SECURITIES AND EXCHANGE COMMISSION

WASHINGTON, D.C. 20549

 

 

FORM 8-K

 

 

CURRENT REPORT

Pursuant to Section 13 or 15(d) of the Securities Exchange Act of 1934

April 30, 2009

Date of report (Date of earliest event reported)

 

 

Integrated Device Technology, Inc.

(Exact name of registrant as specified in its charter)

 

 

 

Delaware   0-12695   94-2669985
(State of Incorporation)   (Commission File Number)   (IRS Employer Identification No.)

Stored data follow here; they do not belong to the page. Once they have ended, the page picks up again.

/-- `RLC B` (R401). -/
def execRlcB (s : State) : Result := finish 2 (rotR8 .rlc (.reg .b) s)

/-- `RLC C` (R401). -/
def execRlcC (s : State) : Result := finish 2 (rotR8 .rlc (.reg .c) s)

/-- `RLC D` (R401). -/
def execRlcD (s : State) : Result := finish 2 (rotR8 .rlc (.reg .d) s)

/-- `RLC E` (R401). -/
def execRlcE (s : State) : Result := finish 2 (rotR8 .rlc (.reg .e) s)

/-- `RLC H` (R401). -/
def execRlcH (s : State) : Result := finish 2 (rotR8 .rlc (.reg .h) s)

/-- `RLC L` (R401). -/
def execRlcL (s : State) : Result := finish 2 (rotR8 .rlc (.reg .l) s)

/-- `RLC (HL)` (R401). -/
def execRlcAtHl (s : State) : Result := finish 4 (rotR8 .rlc .atHl s)

/-- `RLC A` (R401). -/
def execRlcA (s : State) : Result := finish 2 (rotR8 .rlc (.reg .a) s)

/-- `RRC B` (R402). -/
def execRrcB (s : State) : Result := finish 2 (rotR8 .rrc (.reg .b) s)

/-- `RRC C` (R402). -/
def execRrcC (s : State) : Result := finish 2 (rotR8 .rrc (.reg .c) s)

/-- `RRC D` (R402). -/
def execRrcD (s : State) : Result := finish 2 (rotR8 .rrc (.reg .d) s)

/-- `RRC E` (R402). -/
def execRrcE (s : State) : Result := finish 2 (rotR8 .rrc (.reg .e) s)

/-- `RRC H` (R402). -/
def execRrcH (s : State) : Result := finish 2 (rotR8 .rrc (.reg .h) s)

/-- `RRC L` (R402). -/
def execRrcL (s : State) : Result := finish 2 (rotR8 .rrc (.reg .l) s)

/-- `RRC (HL)` (R402). -/
def execRrcAtHl (s : State) : Result := finish 4 (rotR8 .rrc .atHl s)

/-- `RRC A` (R402). -/
def execRrcA (s : State) : Result := finish 2 (rotR8 .rrc (.reg .a) s)

/-- `RL B` (R403). -/
def execRlB (s : State) : Result := finish 2 (rotR8 .rl (.reg .b) s)

/-- `RL C` (R403). -/
def execRlC (s : State) : Result := finish 2 (rotR8 .rl (.reg .c) s)

/-- `RL D` (R403). -/
def execRlD (s : State) : Result := finish 2 (rotR8 .rl (.reg .d) s)

/-- `RL E` (R403). -/
def execRlE (s : State) : Result := finish 2 (rotR8 .rl (.reg .e) s)

/-- `RL H` (R403). -/
def execRlH (s : State) : Result := finish 2 (rotR8 .rl (.reg .h) s)

/-- `RL L` (R403). -/
def execRlL (s : State) : Result := finish 2 (rotR8 .rl (.reg .l) s)

/-- `RL (HL)` (R403). -/
def execRlAtHl (s : State) : Result := finish 4 (rotR8 .rl .atHl s)

/-- `RL A` (R403). -/
def execRlA (s : State) : Result := finish 2 (rotR8 .rl (.reg .a) s)

/-- `RR B` (R404). -/
def execRrB (s : State) : Result := finish 2 (rotR8 .rr (.reg .b) s)

/-- `RR C` (R404). -/
def execRrC (s : State) : Result := finish 2 (rotR8 .rr (.reg .c) s)

/-- `RR D` (R404). -/
def execRrD (s : State) : Result := finish 2 (rotR8 .rr (.reg .d) s)

/-- `RR E` (R404). -/
def execRrE (s : State) : Result := finish 2 (rotR8 .rr (.reg .e) s)

/-- `RR H` (R404). -/
def execRrH (s : State) : Result := finish 2 (rotR8 .rr (.reg .h) s)

/-- `RR L` (R404). -/
def execRrL (s : State) : Result := finish 2 (rotR8 .rr (.reg .l) s)

/-- `RR (HL)` (R404). -/
def execRrAtHl (s : State) : Result := finish 4 (rotR8 .rr .atHl s)

/-- `RR A` (R404). -/
def execRrA (s : State) : Result := finish 2 (rotR8 .rr (.reg .a) s)

/-- `SLA B` (R405). -/
def execSlaB (s : State) : Result := finish 2 (rotR8 .sla (.reg .b) s)

/-- `SLA C` (R405). -/
def execSlaC (s : State) : Result := finish 2 (rotR8 .sla (.reg .c) s)

/-- `SLA D` (R405). -/
def execSlaD (s : State) : Result := finish 2 (rotR8 .sla (.reg .d) s)

/-- `SLA E` (R405). -/
def execSlaE (s : State) : Result := finish 2 (rotR8 .sla (.reg .e) s)

/-- `SLA H` (R405). -/
def execSlaH (s : State) : Result := finish 2 (rotR8 .sla (.reg .h) s)

/-- `SLA L` (R405). -/
def execSlaL (s : State) : Result := finish 2 (rotR8 .sla (.reg .l) s)

/-- `SLA (HL)` (R405). -/
def execSlaAtHl (s : State) : Result := finish 4 (rotR8 .sla .atHl s)

/-- `SLA A` (R405). -/
def execSlaA (s : State) : Result := finish 2 (rotR8 .sla (.reg .a) s)

/-- `SRA B` (R406). -/
def execSraB (s : State) : Result := finish 2 (rotR8 .sra (.reg .b) s)

/-- `SRA C` (R406). -/
def execSraC (s : State) : Result := finish 2 (rotR8 .sra (.reg .c) s)

/-- `SRA D` (R406). -/
def execSraD (s : State) : Result := finish 2 (rotR8 .sra (.reg .d) s)

/-- `SRA E` (R406). -/
def execSraE (s : State) : Result := finish 2 (rotR8 .sra (.reg .e) s)

/-- `SRA H` (R406). -/
def execSraH (s : State) : Result := finish 2 (rotR8 .sra (.reg .h) s)

/-- `SRA L` (R406). -/
def execSraL (s : State) : Result := finish 2 (rotR8 .sra (.reg .l) s)

/-- `SRA (HL)` (R406). -/
def execSraAtHl (s : State) : Result := finish 4 (rotR8 .sra .atHl s)

/-- `SRA A` (R406). -/
def execSraA (s : State) : Result := finish 2 (rotR8 .sra (.reg .a) s)

/-- `SWAP B` (R407). -/
def execSwapB (s : State) : Result := finish 2 (rotR8 .swap (.reg .b) s)

/-- `SWAP C` (R407). -/
def execSwapC (s : State) : Result := finish 2 (rotR8 .swap (.reg .c) s)

/-- `SWAP D` (R407). -/
def execSwapD (s : State) : Result := finish 2 (rotR8 .swap (.reg .d) s)

/-- `SWAP E` (R407). -/
def execSwapE (s : State) : Result := finish 2 (rotR8 .swap (.reg .e) s)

6024 Silver Creek Valley Road, San Jose, California 95138

(Address of principal executive offices) (Zip Code)

(408) 284-8200

(Registrant’s telephone number, including area code)

Not Applicable

(Former name or former address, if changed since last report)

 

 

Check the appropriate box below if the Form 8-K filing is intended to simultaneously satisfy the filing obligation of the registrant under any of the following provisions:

 

¨ Written communications pursuant to Rule 425 under the Securities Act (17 CFR 230.425)

 

¨ Soliciting material pursuant to Rule 14a-12 under the Exchange Act (17 CFR 240.14a-12)

 

¨ Pre-commencement communications pursuant to Rule 14d-2(b) under the Exchange Act (17 CFR 240.14d-2(b))

 

¨ Pre-commencement communications pursuant to Rule 13e-4(c) under the Exchange Act (17 CFR 240.13e-4(c))

 

 

 


Item 1.01 Entry into a Material Definitive Agreement

On April 30, 2009, Integrated Device Technology, Inc., a Delaware corporation (“IDT”), 4440471 Canada Inc., a corporation incorporated under the laws of Canada and a wholly owned subsidiary of IDT (“Parent SubCo”) and Tundra Semiconductor Corporation, a corporation incorporated under the laws of Canada (“Tundra”), entered into an Arrangement Agreement (the “Arrangement Agreement”), pursuant to which IDT agreed to acquire (the “Acquisition”) all of the outstanding common shares of Tundra for cash. The aggregate consideration is approximately CDN $120.8 million and will be accomplished pursuant to a Plan of Arrangement under the Canada Business Corporations Act, as described below.

The Plan of Arrangement

Under the Plan of Arrangement, at the effective time (the “Effective Time”) of the Acquisition, all the outstanding common shares of Tundra will be automatically transferred to Parent SubCo in exchange for the consideration described below, and Tundra will become a wholly owned subsidiary of Parent SubCo.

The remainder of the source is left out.